→ **WORK INSTRUCTIONS**:
The records below hold a stretch from the line with "theorem test_read_unaligned : dev.read" through the line with "false) = true := by decide"; return exactly those lines, ends included, and nothing more.
=== GIVEN INFORMATION ===
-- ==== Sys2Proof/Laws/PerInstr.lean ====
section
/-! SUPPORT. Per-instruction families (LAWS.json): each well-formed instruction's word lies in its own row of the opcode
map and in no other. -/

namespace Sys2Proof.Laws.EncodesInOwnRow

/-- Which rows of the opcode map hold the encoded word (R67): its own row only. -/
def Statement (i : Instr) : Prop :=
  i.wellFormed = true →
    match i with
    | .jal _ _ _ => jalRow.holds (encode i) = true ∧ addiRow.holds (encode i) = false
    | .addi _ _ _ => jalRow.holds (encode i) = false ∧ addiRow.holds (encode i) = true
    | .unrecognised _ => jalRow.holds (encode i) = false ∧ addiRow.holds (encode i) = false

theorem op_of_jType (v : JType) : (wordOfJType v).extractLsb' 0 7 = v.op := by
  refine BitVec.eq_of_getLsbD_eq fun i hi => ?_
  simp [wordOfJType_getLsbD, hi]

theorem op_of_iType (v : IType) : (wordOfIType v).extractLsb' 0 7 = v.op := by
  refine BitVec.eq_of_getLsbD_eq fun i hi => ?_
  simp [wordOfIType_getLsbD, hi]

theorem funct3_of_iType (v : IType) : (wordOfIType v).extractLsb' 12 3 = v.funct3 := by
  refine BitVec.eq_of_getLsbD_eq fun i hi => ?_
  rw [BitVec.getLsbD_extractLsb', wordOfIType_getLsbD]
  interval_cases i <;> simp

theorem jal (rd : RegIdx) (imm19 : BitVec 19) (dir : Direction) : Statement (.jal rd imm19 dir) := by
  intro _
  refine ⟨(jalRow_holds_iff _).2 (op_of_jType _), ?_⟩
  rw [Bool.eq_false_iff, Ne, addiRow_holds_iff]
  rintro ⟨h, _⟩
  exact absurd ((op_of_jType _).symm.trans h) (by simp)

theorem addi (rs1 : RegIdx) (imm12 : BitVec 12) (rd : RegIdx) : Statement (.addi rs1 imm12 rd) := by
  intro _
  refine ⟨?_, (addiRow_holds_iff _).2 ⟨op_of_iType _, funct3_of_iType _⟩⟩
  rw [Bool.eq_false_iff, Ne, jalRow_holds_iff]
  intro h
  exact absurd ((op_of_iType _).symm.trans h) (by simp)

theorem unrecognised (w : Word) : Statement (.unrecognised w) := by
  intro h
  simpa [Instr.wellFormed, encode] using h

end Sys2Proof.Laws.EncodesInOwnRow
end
===
=== GIVEN INFORMATION ===
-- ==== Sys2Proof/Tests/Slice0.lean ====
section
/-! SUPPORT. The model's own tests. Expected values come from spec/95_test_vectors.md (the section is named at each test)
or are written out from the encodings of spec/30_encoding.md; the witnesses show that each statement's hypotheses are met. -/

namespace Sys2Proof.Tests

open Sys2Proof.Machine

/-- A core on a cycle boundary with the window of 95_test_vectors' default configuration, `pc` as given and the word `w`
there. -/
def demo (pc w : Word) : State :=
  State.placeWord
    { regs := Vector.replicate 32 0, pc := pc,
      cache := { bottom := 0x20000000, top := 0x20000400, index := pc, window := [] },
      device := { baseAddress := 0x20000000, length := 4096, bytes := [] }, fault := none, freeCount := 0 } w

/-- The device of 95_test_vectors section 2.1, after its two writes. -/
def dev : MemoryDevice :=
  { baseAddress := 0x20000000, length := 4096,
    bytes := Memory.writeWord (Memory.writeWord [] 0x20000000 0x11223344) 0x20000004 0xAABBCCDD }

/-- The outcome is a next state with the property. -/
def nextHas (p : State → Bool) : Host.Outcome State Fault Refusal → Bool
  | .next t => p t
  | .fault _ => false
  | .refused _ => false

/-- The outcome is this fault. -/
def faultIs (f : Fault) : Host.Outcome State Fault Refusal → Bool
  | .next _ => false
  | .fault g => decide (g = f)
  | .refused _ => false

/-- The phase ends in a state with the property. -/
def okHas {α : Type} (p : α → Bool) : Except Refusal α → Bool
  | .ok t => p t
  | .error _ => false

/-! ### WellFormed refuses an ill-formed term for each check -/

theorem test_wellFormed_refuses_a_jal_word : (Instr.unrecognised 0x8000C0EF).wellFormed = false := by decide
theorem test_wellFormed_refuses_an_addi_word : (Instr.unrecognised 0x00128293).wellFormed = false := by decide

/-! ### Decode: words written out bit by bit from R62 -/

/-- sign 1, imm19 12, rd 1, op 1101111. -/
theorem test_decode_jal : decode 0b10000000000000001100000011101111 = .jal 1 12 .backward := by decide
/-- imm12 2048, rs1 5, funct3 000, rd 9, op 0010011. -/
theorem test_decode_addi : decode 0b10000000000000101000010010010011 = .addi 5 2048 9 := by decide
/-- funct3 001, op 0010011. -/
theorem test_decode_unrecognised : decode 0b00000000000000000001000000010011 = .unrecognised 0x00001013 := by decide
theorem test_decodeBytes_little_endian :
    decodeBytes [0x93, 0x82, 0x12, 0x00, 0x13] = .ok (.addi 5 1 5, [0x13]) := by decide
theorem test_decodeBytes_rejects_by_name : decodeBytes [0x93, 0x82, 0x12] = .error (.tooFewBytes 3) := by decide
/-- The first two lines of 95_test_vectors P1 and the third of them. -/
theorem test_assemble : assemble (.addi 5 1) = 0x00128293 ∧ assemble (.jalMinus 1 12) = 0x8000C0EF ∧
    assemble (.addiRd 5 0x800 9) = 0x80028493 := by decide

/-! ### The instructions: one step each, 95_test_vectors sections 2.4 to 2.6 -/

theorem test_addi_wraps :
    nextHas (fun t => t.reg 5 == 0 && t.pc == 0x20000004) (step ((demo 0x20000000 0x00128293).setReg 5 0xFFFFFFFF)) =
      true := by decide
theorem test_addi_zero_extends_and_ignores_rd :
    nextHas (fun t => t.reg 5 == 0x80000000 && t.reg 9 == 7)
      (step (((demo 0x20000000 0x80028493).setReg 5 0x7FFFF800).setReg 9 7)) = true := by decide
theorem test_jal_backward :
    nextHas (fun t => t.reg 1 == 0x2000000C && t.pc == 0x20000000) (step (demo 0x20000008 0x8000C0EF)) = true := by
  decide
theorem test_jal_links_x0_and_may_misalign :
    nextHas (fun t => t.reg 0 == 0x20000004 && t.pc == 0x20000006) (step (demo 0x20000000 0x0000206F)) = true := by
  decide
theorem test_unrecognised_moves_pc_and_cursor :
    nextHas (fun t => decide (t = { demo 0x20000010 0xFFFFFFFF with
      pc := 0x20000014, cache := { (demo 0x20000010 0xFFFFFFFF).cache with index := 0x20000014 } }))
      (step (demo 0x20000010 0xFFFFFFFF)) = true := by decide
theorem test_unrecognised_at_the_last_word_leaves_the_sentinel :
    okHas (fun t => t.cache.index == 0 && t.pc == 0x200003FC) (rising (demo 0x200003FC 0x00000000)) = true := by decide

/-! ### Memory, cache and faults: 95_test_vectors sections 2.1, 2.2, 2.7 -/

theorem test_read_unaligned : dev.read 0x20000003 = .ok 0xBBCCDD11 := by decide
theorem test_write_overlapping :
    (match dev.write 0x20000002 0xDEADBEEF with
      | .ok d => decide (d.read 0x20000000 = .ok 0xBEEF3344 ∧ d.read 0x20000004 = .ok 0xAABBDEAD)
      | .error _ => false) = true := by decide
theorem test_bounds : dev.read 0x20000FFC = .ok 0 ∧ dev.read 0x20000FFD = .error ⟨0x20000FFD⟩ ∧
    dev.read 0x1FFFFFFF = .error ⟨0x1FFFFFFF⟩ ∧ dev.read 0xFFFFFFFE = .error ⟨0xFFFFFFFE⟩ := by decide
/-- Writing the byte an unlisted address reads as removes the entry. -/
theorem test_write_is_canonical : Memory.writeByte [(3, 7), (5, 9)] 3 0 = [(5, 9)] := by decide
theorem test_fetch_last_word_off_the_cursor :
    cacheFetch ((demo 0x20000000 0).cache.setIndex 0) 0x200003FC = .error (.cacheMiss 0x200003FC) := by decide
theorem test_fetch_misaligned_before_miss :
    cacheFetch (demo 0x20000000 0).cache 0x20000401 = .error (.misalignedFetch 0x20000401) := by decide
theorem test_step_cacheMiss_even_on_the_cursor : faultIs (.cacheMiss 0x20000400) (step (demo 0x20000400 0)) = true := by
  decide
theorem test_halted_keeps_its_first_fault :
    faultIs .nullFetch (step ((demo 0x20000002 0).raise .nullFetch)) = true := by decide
===
→ **THE COMPLETED TASK**:
theorem test_read_unaligned : dev.read 0x20000003 = .ok 0xBBCCDD11 := by decide
theorem test_write_overlapping :
    (match dev.write 0x20000002 0xDEADBEEF with
      | .ok d => decide (d.read 0x20000000 = .ok 0xBEEF3344 ∧ d.read 0x20000004 = .ok 0xAABBDEAD)
      | .error _ => false) = true := by decide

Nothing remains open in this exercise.